Photosensitive Layer
[0061] The photosensitive layer may be: (1) a multilayer
photosensitive layer; or (2) a sin layer photosensitive layer. (1)
The multilayer photosensitive layer includes a charge generating
layer containing a charge generating material, and a charge
transport layer containing a charge transporting material. (2) The
single-layer photosensitive layer is a photosensitive layer
containing a charge generating material and a charge transporting
mater together.
(1) Multilayer Photosensitive Layer
[0062] The multilayer photosensitive layer includes a charge
generating layer and a charge transport layer.

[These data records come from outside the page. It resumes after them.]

/-- Issue a checked command with its range entry, once the copy engine may send (R173, R319). -/
def issueCopy (v : View) (d : HReg) (g s : CReg) (c : CopyCmd) : Res :=
  match copyChecks v (readC v.g g) (readC v.g s) c with
  | some r => r
  | none =>
    let k := copyBased (readC v.g g) (readC v.g s) c
    let span := copySpan k
    fed v 0 (withRanges v [(span.1, span.2, k.inb)] (fun v => startCopy v d k))

def copyOps (d : HReg) (g s : CReg) (a b c : SReg) : List Opd :=
  [.hd d, .c g, .c s, ssrc a, ssrc b, .s c.toNat (min 3 (64 - c.toNat)) true false]

def copyOf (v : View) (t : Ty) (plane inb : Bool) (a b c : SReg) : Option CopyCmd :=
  if 61 < c.toNat then none
  else copyRegs t plane inb (readS v.g a) (readS v.g b) (readS v.g c) (readS v.g (c + 1)) (readS v.g (c + 2))

def execCopy (h : Hdr) (t : Ty) (d : HReg) (g s : CReg) (a b c : SReg) (out plane : Bool) (st : State) : Out :=
  issue h (copyOps d g s a b c) (fun v _ =>
    match copyOf v t plane (!out) a b c with
    | none => illegal8
    | some k => if plane && !planeShape k then illegal8 else issueCopy v d g s k) st

/-- GATHER and SCATTER: one row for each lane of EXEC (R169, R170). -/
def gatherOp (h : Hdr) (t : Ty) (d : HReg) (g s : CReg) (a b c : SReg) (i : VReg) (inb : Bool) (st : State) : Out :=
  issue h (copyOps d g s a b c ++ [vsrc .n32 i]) (fun v rows =>
    match copyOf v t false inb a b c with
    | none => illegal8
    | some k =>
      if k.e1 ≠ 1 ∨ k.e2 ≠ 1 then illegal8
      else issueCopy v d g s { k with rows := some (rows.headD zeroRow, execOf h v.g) }) st

def execGather (h : Hdr) (t : Ty) (d : HReg) (g s : CReg) (a b c : SReg) (i : VReg) (st : State) : Out := gatherOp h t d g s a b c i true st
def execScatter (h : Hdr) (t : Ty) (d : HReg) (g s : CReg) (a b c : SReg) (i : VReg) (st : State) : Out := gatherOp h t d g s a b c i false st

/-! ### Moving elements -/

/-- The core of an operation's block. -/
def opCore (s : State) (o : Op) : Option Nat := (tget s.blocks o.blk).map blkCore

/-- The engine class of an operation: 0 copy, 1 queue, 2 put, 3 interest; 4 for the others, which no controller governs (R319). -/
def opClass : OpBody → Nat
  | .copy _ => 0
  | .entry .. | .ready _ => 1
  | .put .. | .a2av .. => 2
  | .fetchn .. => 3
  | _ => 4

/-- The engine sends an element's request to its home, with the data of a write or for the data of a read (R299). -/
def sendAccess (s : State) (o : Op) (addr : Nat) (data back : List W8) : State :=
  match opCore s o with
  | some c => engineFlit s c (partOfBlk s o.blk) (opClass o.body) addr data back
  | none => s

/-- The bucket of an operation's class holds a flit (R319). -/
def opMaySend (s : State) (o : Op) : Bool := (opCore s o).all (fun c => bucketHolds s c (partOfBlk s o.blk) (opClass o.body) 128)

/-- Owner's view of bytes at the home (R187). -/
def viewBytes (s : State) (uid id off addr n : Nat) : List W8 :=
  let prov := match tget s.blocks uid with
    | some b => b.prov
    | none => []
  overlay prov addr (pageBytes s id off n)

/-- The provisional bytes of a block that cover a range, if they do. -/
def provRange (s : State) (uid addr n : Nat) : Option (List W8) :=
  match tget s.blocks uid with
  | some b => if (List.range n).all (fun i => thas b.prov (addr + i)) then some ((List.range n).map (fun i => tgetD b.prov (addr + i) 0)) else none
  | none => none

/-- Read at most one element of a page for an engine: bytes, whether the page was absent, and the fault met (R182, R183, R316). What the block has
stored itself is not lost. -/
def engineRead (s : State) (o : Op) (addr n : Nat) : State × List W8 × Bool × Option (Nat × Nat) :=
  let part := partOfBlk s o.blk
  let zeros : List W8 := List.replicate n 0
  let r := meet s (opCore s o) part addr true false
  match r.2 with
  | .fault c => (r.1, zeros, false, some (5, c))
  | .absent _ => (sendAccess r.1 o addr [] zeros, zeros, true, none)
  | .lostSector =>
    (match provRange r.1 o.blk addr n with
     | some bs => (sendAccess r.1 o addr [] bs, bs, false, none)
     | none => (sendAccess r.1 o addr [] zeros, zeros, false, some (9, 0)))
  | .page id off => let bs := viewBytes r.1 o.blk id off addr n; (sendAccess r.1 o addr [] bs, bs, false, none)

/-- What a provisional store of an engine meets: it is done, it must wait, or it faults. -/
inductive StoreRes
  | done (s : State)
  | wait (s : State)
  | bad (s : State) (code detail : Nat)

/-- Store one element provisionally: the page is brought in first; a new line needs a lumber-room entry (R182, R187, R282). -/
def engineStore (s : State) (o : Op) (addr : Nat) (bs : List W8) : StoreRes :=
  let part := partOfBlk s o.blk
  let r := meet s (opCore s o) part addr false true
  match r.2 with
  | .fault c => .bad r.1 5 c
  | .lostSector => .bad r.1 9 0
  | .absent l => .wait (requestPage r.1 part (vpnOf addr) l)
  | .page id off =>
    let fresh := match tget r.1.blocks o.blk with
      | some b => !(provLines b).contains (addr / 128)
      | none => false
    match (if fresh then lumberFor r.1 part (homeStop r.1 part addr) lineEntry else .room) with
    | .wait => .wait r.1
    | .exhausted => .bad r.1 8 0
    | .room =>
      .done (provBytes (sendAccess r.1 o addr bs []) o.blk addr bs (opWriter o) (fun a => (pageBytes r.1 id (off + a - addr) 1).headD 0))

/-- Scratchpad bytes of the block that an operation addresses. -/
def opScratch (s : State) (o : Op) (a n : Nat) : List W8 :=
  match tget s.blocks o.sblk with
  | some b => bgets b.scratch a n
  | none => List.replicate n 0

/-- Write scratchpad bytes for an operation: granules overlapped lose their tags (R155, R174). -/
def opScratchPut (s : State) (o : Op) (a : Nat) (bs : List W8) : State :=
  match tget s.blocks o.sblk with
  | some b => setBlk s o.sblk (scrWrite b ((List.range bs.length).map (fun i => a + i)) bs)
  | none => s

/-- Replace an operation's body. -/
def setBody (s : State) (id : Nat) (b : OpBody) : State := { s with ops := tmod s.ops id (fun o => { o with body := b }) }

/-- The generic address of the access that failed, for the fault record (R336). -/
def noteAddr (s : State) (id addr : Nat) : State := { s with ops := tmod s.ops id (fun o => { o with faddr := BitVec.ofNat 64 addr }) }

/-- The same where it is the operation's first failure. -/
def noteFirst (s : State) (id addr : Nat) (old new : Option (Nat × Nat)) : State := if old.isNone && new.isSome then noteAddr s id addr else s

/-- Plane words of one K-block of 32 elements of `P` bits (R196). -/
def planeWords (P : Nat) (bs : List W8) : List Nat :=
  let x := leNat bs
  (List.range P).map (fun p => (List.range 32).foldl (fun w e => w + x / 2 ^ (P * e + p) % 2 * 2 ^ e) 0)

/-- What reading a stretch in pieces found: its bytes, the pages that were not resident, and the first fault with its address. -/
structure Found where
  bytes : List W8
  pages : List Nat
  bad   : Option (Nat × Nat)
  addr  : Nat
deriving DecidableEq, Repr

/-- The bytes of word `k` of a plane COPY that an element event of its own has read already (R256). -/
def gotWord (o : Op) (k : Nat) : Option (List W8) :=
  if thas o.got (4 * k) then some ((List.range 4).map (fun i => tgetD o.got (4 * k + i) 0)) else none

/-- Read `n` pieces of `w` bytes from `addr` on, each an access of its own, but for those of a plane COPY, from word `k` on, that have been read
already (R182, R183, R198). -/
def readPieces (s : State) (o : Op) (addr w k : Nat) : Nat → State × Found
  | 0 => (s, { bytes := [], pages := [], bad := none, addr := 0 })
  | n + 1 =>
    let p := readPieces s o addr w k n
    match gotWord o (k + n) with
    | some bs => (p.1, { p.2 with bytes := p.2.bytes ++ bs })
    | none =>
      let a := addr + w * n
      let r := engineRead p.1 o a w
      (r.1, { bytes := p.2.bytes ++ r.2.1, pages := if r.2.2.1 then nput p.2.pages (vpnOf a) else p.2.pages,
              bad := p.2.bad.orElse (fun _ => r.2.2.2), addr := if p.2.bad.isNone then a else p.2.addr })

/-- What the bytes found do to a command: element `i` with its residency bits, the pages and the first fault. -/
def foundIn (c : CopyCmd) (i : Nat) (f : Found) : CopyCmd :=
  { c with resid := if f.pages.isEmpty then c.resid else c.resid ||| residBits c i, pages := f.pages.foldl nput c.pages,
           bad := c.bad.orElse (fun _ => f.bad) }

/-- The scratchpad address of plane word `p` of K-block `i` (R198). -/
def planeAddr (c : CopyCmd) (i p : Nat) : Nat :=
  let k := rowElems c
  c.soff + 4 * ((i % k * c.bits + p) * c.e1 + i / k)

/-- Inbound element `i`: read, then written whole into scratchpad (R170, R174); a K-block is read and written in words of 4 bytes (R198), those
left that have not had events of their own (R256). -/
def moveIn (s : State) (id : Nat) (o : Op) (c : CopyCmd) (i : Nat) : State :=
  let a := copyAddr c i
  let r := if c.plane then readPieces s o a.1 4 (i * c.bits) c.bits else readPieces s { o with got := [] } a.1 c.esz 0 1
  let s1 :=
    if c.plane then
      let ws := planeWords c.bits r.2.bytes
      ((List.range c.bits).filter (fun p => !o.wrote.contains (i * c.bits + p))).foldl (fun s p =>
        opScratchPut s o (planeAddr c i p) (leBytes 4 (ws.getD p 0))) r.1
    else opScratchPut r.1 o a.2 r.2.bytes
  setBody (noteFirst s1 id r.2.addr c.bad r.2.bad) id (.copy { foundIn c i r.2 with moved := nput c.moved i })

/-- An operation has read bytes and written elements before its completion (R256). -/
def putGot (s : State) (id : Nat) (got : Tbl W8) : State := { s with ops := tmod s.ops id (fun o => { o with got := got }) }
def putWrote (s : State) (id n : Nat) : State := { s with ops := tmod s.ops id (fun o => { o with wrote := nput o.wrote n }) }

/-- One word of a K-block of a plane COPY at a moment of its own: event `j` of the block reads global word `j`, or writes plane word `j - P` once all
have been read (R198, R256). -/
def planeEvent (s : State) (id : Nat) (o : Op) (c : CopyCmd) (i j : Nat) : State :=
  let k := i * c.bits
  if j < c.bits then
    if (gotWord o (k + j)).isSome then s
    else
      let r := readPieces s o ((copyAddr c i).1 + 4 * j) 4 (k + j) 1
      putGot (setBody (noteFirst r.1 id r.2.addr c.bad r.2.bad) id (.copy (foundIn c i r.2))) id
        ((List.range 4).foldl (fun t b => tput t (4 * (k + j) + b) (r.2.bytes.getD b 0)) o.got)
  else
    let p := j - c.bits
    if (List.range c.bits).all (fun w => (gotWord o (k + w)).isSome) && !o.wrote.contains (k + p) then
      let ws := planeWords c.bits ((List.range c.bits).foldl (fun a w => a ++ (gotWord o (k + w)).getD []) [])
      putWrote (opScratchPut s o (planeAddr c i p) (leBytes 4 (ws.getD p 0))) id (k + p)
    else s

/-- Outbound element `i`: a provisional store. -/
def moveOut (s : State) (id : Nat) (o : Op) (c : CopyCmd) (i : Nat) : State :=
  let a := copyAddr c i
  match engineStore s o a.1 (opScratch s o a.2 c.esz) with
  | .wait s => s
  | .done s => setBody s id (.copy { c with moved := nput c.moved i })
  | .bad s k d => setBody (noteFirst s id a.1 c.bad (some (k, d))) id (.copy { c with moved := nput c.moved i, bad := c.bad.orElse (fun _ => some (k, d)) })

def allMoved (c : CopyCmd) : Bool := (copyElems c).all (fun i => c.moved.contains i)

/-- An earlier element of the command that writes one of the same bytes must be moved first (R170). -/
def orderFree (c : CopyCmd) (i : Nat) : Bool :=
  let dst := fun j => if c.inb then (copyAddr c j).2 else (copyAddr c j).1
  c.plane || (copyElems c).all (fun j => decide (i ≤ j) || c.moved.contains j || dst j != dst i)

/-- The status of an operation that met a memory fault: 0x0102, 0x0106, or a free one of those that R91 leaves, where the manual gives none
(R91, R172, R316). -/
def badStatus (s : State) (bad : Nat × Nat) : W16 × State :=
  if bad.1 = 5 ∨ bad.1 = 0 then (0x0102, s)
  else if bad.1 = 9 then (0x0106, s)
  else
    let f := freeNext s
    (BitVec.ofNat 16 (0x0100 + f.1.toNat % 0xFF00), f.2)

/-- Finish an operation that met a memory fault; its block takes the fault, except a handler, and except under code 0, which stands for a page
that a REPLAY found invalid (R183, R275, R282, R316, R337). -/
def finishBad (s : State) (id : Nat) (o : Op) (bad : Nat × Nat) : State :=
  let o := (tget s.ops id).getD o
  let r := badStatus s bad
  let s := finishOp r.2 id r.1
  if bad.1 = 0 then s else lateTrap s o.blk (lateFault s o 1 bad.1 (BitVec.ofNat 8 bad.2))

/-- A keyed operation ends once its log entry has room (R193, R282, R353). -/
def endLogged (s : State) (id : Nat) (o : Op) (st : W16) : State :=
  match lumberForLog s (partOfBlk s o.blk) o.body with
  | .wait => s
  | .exhausted => finishBad s id o (8, 0)
  | .room => finishOp s id st

/-- The operation belongs to a saved context. -/
def opSaved (s : State) (o : Op) : Bool :=
  match tget s.blocks o.blk with
  | some b => b.phase == .saved
  | none => false

/-- Element `i` of a command may move now; numbers beyond the elements stand for the words of a plane COPY, 2P for each K-block. -/
def copyElem (s : State) (id : Nat) (o : Op) (c : CopyCmd) (i : Nat) : State :=
  let n := (copyElems c).length
  if (copyElems c).contains i then
    if !c.moved.contains i && orderFree c i then (if c.inb then moveIn s id o c i else moveOut s id o c i) else s
  else
    let k := (i - n) / (2 * c.bits)
    if c.plane && decide (n ≤ i) && decide (k < n) && !c.moved.contains k then planeEvent s id o c k ((i - n) % (2 * c.bits)) else s

/-- COPY_COMPLETE: move one element, or complete the handle when every element has moved (R172, R182, R183). -/
def execCopyComplete (id : Nat) (elem : Option Nat) (s : State) : Out :=
  .next (
    match tget s.ops id with
    | some o =>
      match o.body with
      | .copy c =>
        match elem with
        | some i => if !opSaved s o && opMaySend s o then copyElem s id o c i else s
        | none =>
          if !allMoved c || opSaved s o then s
          else
            match c.bad with
            | some b => finishBad s id o b
            | none => finishOp s id (if c.resid = 0 then 0 else 0x0101) c.resid c.pages
      | _ => s
    | none => s)

/-- Scratchpad bytes as an operation finds them: those that element events of its own have read already stay as they were then (R256). -/
def gotOver (o : Op) (a : Nat) (bs : List W8) : List W8 := (bs.zip (List.range bs.length)).map (fun e => tgetD o.got (a + e.2) e.1)

/-- An element event of its own reads `n` scratchpad bytes at `a`, once. -/
def readEarly (s : State) (id : Nat) (o : Op) (a n : Nat) : State :=
  if thas o.got a then s
  else putGot s id ((List.range n).foldl (fun t i => tput t (a + i) ((opScratch s o (a + i) 1).headD 0)) o.got)

/-- The bytes of a result at `a` but for those that have had events of their own. -/
def putRest (s : State) (o : Op) (a : Nat) (bs : List W8) : State :=
  if o.wrote.isEmpty then opScratchPut s o a bs
  else (bs.zip (List.range bs.length)).foldl (fun s e => if o.wrote.contains e.2 then s else opScratchPut s o (a + e.2) [e.1]) s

(1-1) Charge Generating Layer
[0063] The charge generating layer may contain a charge generating
material and a resin.
[0064] Examples of the charge generating material include azo
pigments, perylene pigments, polycyclic quinone pigments, indigo
pigments, and phthalocyanine pigments. Among these, azo pigments
and phthalocyanine pigments are beneficial. An oxytitanium
phthalocyanine pigment, a chlorogallium phthalocyanine pigment, or
a hydroxygallium phthalocyanine pigment may be used as the
phthalocyanine pigment.
[0065] The charge generating material content in the charge
generating layer may be in the range of 40% by mass to 85% by mass,
such as in the range of 60% by mass to 80% by mass, relative to the
total mass of the charge generating layer.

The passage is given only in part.